- **Prompt**
Please write out, exactly as given, every line of the entries below up to and including the line with "the loop. -/".
[Material provided]
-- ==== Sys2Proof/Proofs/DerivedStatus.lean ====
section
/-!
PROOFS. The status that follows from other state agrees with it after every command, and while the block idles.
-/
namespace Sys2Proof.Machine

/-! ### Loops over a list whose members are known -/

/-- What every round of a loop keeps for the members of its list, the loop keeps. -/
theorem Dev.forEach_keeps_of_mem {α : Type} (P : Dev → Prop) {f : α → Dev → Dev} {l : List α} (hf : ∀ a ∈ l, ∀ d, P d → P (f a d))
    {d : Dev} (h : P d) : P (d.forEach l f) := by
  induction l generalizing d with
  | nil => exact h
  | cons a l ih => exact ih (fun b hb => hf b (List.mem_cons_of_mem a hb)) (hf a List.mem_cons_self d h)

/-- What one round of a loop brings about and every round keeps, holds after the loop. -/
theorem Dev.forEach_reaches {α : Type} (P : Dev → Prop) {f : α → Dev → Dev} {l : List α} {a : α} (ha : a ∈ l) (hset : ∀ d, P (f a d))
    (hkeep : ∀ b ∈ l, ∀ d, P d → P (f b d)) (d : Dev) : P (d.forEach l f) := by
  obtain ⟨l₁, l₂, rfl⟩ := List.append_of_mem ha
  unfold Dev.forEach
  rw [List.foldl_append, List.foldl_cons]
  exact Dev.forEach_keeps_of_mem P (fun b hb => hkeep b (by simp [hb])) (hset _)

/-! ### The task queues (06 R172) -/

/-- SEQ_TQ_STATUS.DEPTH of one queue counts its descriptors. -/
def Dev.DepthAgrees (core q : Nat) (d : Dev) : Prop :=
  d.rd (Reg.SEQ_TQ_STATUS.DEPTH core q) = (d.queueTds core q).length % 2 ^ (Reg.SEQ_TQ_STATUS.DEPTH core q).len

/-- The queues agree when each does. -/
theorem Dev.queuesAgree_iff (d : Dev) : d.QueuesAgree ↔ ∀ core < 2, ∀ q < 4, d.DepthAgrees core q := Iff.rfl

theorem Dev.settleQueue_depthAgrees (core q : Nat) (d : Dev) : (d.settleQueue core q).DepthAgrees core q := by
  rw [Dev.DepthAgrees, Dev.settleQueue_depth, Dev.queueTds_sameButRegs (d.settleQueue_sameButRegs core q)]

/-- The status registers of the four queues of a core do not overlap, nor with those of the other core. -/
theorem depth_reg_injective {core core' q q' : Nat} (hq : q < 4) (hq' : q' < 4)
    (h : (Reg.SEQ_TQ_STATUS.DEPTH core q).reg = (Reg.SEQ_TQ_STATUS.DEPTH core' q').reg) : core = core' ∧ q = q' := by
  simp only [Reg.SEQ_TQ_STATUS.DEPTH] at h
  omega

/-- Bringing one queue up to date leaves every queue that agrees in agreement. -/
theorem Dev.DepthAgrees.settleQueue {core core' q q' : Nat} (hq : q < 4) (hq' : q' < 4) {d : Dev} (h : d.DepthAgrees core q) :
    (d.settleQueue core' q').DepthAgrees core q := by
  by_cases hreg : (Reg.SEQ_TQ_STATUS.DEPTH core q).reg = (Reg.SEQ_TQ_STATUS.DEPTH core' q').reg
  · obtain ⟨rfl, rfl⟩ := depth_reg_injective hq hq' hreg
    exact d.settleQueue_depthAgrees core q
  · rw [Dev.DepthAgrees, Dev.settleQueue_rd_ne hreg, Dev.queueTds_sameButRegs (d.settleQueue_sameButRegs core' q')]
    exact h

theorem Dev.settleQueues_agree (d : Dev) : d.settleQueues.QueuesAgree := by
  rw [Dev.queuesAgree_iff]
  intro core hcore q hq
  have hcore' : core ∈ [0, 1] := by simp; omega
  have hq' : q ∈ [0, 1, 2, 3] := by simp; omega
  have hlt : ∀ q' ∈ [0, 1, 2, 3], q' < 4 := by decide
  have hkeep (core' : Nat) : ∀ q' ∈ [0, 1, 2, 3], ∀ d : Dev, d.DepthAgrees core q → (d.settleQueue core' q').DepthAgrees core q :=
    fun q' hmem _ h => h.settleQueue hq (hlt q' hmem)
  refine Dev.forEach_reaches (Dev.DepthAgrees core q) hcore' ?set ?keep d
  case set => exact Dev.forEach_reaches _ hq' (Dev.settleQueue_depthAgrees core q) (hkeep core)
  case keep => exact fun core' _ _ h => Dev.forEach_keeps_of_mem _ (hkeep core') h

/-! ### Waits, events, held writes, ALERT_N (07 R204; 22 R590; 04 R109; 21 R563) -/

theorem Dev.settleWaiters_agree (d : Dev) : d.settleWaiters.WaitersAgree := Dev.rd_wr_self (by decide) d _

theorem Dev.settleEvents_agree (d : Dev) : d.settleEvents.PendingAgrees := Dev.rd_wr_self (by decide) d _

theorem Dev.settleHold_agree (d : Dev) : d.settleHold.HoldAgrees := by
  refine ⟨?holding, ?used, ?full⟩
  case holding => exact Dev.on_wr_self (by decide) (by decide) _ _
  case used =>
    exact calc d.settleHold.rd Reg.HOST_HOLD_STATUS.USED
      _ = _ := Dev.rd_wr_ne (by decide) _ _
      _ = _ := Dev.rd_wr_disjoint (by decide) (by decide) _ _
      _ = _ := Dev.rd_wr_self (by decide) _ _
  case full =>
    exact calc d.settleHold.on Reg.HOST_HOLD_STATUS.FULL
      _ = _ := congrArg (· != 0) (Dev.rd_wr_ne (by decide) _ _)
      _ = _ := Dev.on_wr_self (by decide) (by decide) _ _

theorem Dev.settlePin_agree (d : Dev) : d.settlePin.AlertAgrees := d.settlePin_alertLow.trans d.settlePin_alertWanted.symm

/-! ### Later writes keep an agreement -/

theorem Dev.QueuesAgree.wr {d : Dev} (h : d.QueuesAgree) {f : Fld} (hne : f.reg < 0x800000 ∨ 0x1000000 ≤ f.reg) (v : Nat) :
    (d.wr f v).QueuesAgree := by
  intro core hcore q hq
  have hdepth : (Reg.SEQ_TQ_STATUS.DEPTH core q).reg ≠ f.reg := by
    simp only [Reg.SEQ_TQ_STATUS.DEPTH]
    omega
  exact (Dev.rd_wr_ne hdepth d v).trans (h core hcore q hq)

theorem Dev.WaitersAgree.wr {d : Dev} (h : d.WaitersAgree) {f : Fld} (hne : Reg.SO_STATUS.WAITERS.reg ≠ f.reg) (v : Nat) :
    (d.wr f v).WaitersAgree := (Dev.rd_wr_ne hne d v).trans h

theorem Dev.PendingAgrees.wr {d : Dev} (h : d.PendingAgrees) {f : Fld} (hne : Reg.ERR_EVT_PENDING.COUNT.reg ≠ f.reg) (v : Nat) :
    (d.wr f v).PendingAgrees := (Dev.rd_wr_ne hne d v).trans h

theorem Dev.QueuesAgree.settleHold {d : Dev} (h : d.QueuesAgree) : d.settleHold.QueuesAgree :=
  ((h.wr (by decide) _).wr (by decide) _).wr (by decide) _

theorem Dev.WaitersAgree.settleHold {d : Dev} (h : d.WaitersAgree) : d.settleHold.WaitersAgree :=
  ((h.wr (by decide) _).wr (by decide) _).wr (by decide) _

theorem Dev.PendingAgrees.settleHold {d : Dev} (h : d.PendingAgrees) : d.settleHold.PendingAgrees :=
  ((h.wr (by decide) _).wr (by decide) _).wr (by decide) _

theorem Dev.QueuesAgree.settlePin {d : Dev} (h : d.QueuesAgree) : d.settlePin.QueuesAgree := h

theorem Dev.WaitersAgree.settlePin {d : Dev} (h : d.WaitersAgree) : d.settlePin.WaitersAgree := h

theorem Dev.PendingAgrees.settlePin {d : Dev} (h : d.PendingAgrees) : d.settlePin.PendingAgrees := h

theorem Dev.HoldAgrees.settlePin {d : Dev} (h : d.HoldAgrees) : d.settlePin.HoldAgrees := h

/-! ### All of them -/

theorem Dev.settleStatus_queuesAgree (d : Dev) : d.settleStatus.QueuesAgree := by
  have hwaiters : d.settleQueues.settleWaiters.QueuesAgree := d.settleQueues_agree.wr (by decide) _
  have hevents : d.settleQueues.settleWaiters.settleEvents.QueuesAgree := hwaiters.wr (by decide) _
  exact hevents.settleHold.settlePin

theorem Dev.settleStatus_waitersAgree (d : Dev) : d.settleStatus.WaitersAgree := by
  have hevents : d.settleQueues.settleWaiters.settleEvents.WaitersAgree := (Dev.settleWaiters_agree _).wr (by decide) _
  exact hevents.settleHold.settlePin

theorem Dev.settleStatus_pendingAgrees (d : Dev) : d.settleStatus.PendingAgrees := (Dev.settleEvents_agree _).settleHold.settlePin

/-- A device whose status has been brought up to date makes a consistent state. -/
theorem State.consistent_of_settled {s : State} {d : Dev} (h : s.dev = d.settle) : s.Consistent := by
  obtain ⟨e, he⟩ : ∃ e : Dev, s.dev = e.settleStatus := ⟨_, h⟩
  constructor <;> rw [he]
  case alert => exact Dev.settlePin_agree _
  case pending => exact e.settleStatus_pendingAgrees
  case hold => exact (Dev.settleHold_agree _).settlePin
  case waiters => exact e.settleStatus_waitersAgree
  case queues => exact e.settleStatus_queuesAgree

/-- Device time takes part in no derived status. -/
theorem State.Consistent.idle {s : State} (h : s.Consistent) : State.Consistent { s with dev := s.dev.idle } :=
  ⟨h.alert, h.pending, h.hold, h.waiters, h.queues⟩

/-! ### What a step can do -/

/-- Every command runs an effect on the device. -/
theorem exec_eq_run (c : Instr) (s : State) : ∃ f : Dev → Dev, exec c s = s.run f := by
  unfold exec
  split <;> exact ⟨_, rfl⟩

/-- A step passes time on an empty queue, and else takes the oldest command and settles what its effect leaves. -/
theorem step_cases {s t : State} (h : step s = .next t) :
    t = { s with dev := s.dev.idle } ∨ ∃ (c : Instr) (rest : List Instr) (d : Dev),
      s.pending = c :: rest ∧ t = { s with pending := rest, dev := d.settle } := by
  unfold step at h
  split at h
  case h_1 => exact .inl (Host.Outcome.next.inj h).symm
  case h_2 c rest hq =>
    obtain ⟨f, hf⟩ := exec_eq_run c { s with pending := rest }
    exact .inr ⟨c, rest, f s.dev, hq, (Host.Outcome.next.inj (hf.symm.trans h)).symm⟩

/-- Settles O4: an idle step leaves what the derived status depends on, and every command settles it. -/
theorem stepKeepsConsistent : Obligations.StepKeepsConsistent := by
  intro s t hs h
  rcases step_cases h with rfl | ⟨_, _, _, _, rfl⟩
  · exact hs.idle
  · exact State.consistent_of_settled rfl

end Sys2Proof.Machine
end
[/Material provided]
- **Exercise response**
-- ==== Sys2Proof/Proofs/DerivedStatus.lean ====
section
/-!
PROOFS. The status that follows from other state agrees with it after every command, and while the block idles.
-/
namespace Sys2Proof.Machine

/-! ### Loops over a list whose members are known -/

/-- What every round of a loop keeps for the members of its list, the loop keeps. -/
theorem Dev.forEach_keeps_of_mem {α : Type} (P : Dev → Prop) {f : α → Dev → Dev} {l : List α} (hf : ∀ a ∈ l, ∀ d, P d → P (f a d))
    {d : Dev} (h : P d) : P (d.forEach l f) := by
  induction l generalizing d with
  | nil => exact h
  | cons a l ih => exact ih (fun b hb => hf b (List.mem_cons_of_mem a hb)) (hf a List.mem_cons_self d h)

/-- What one round of a loop brings about and every round keeps, holds after the loop. -/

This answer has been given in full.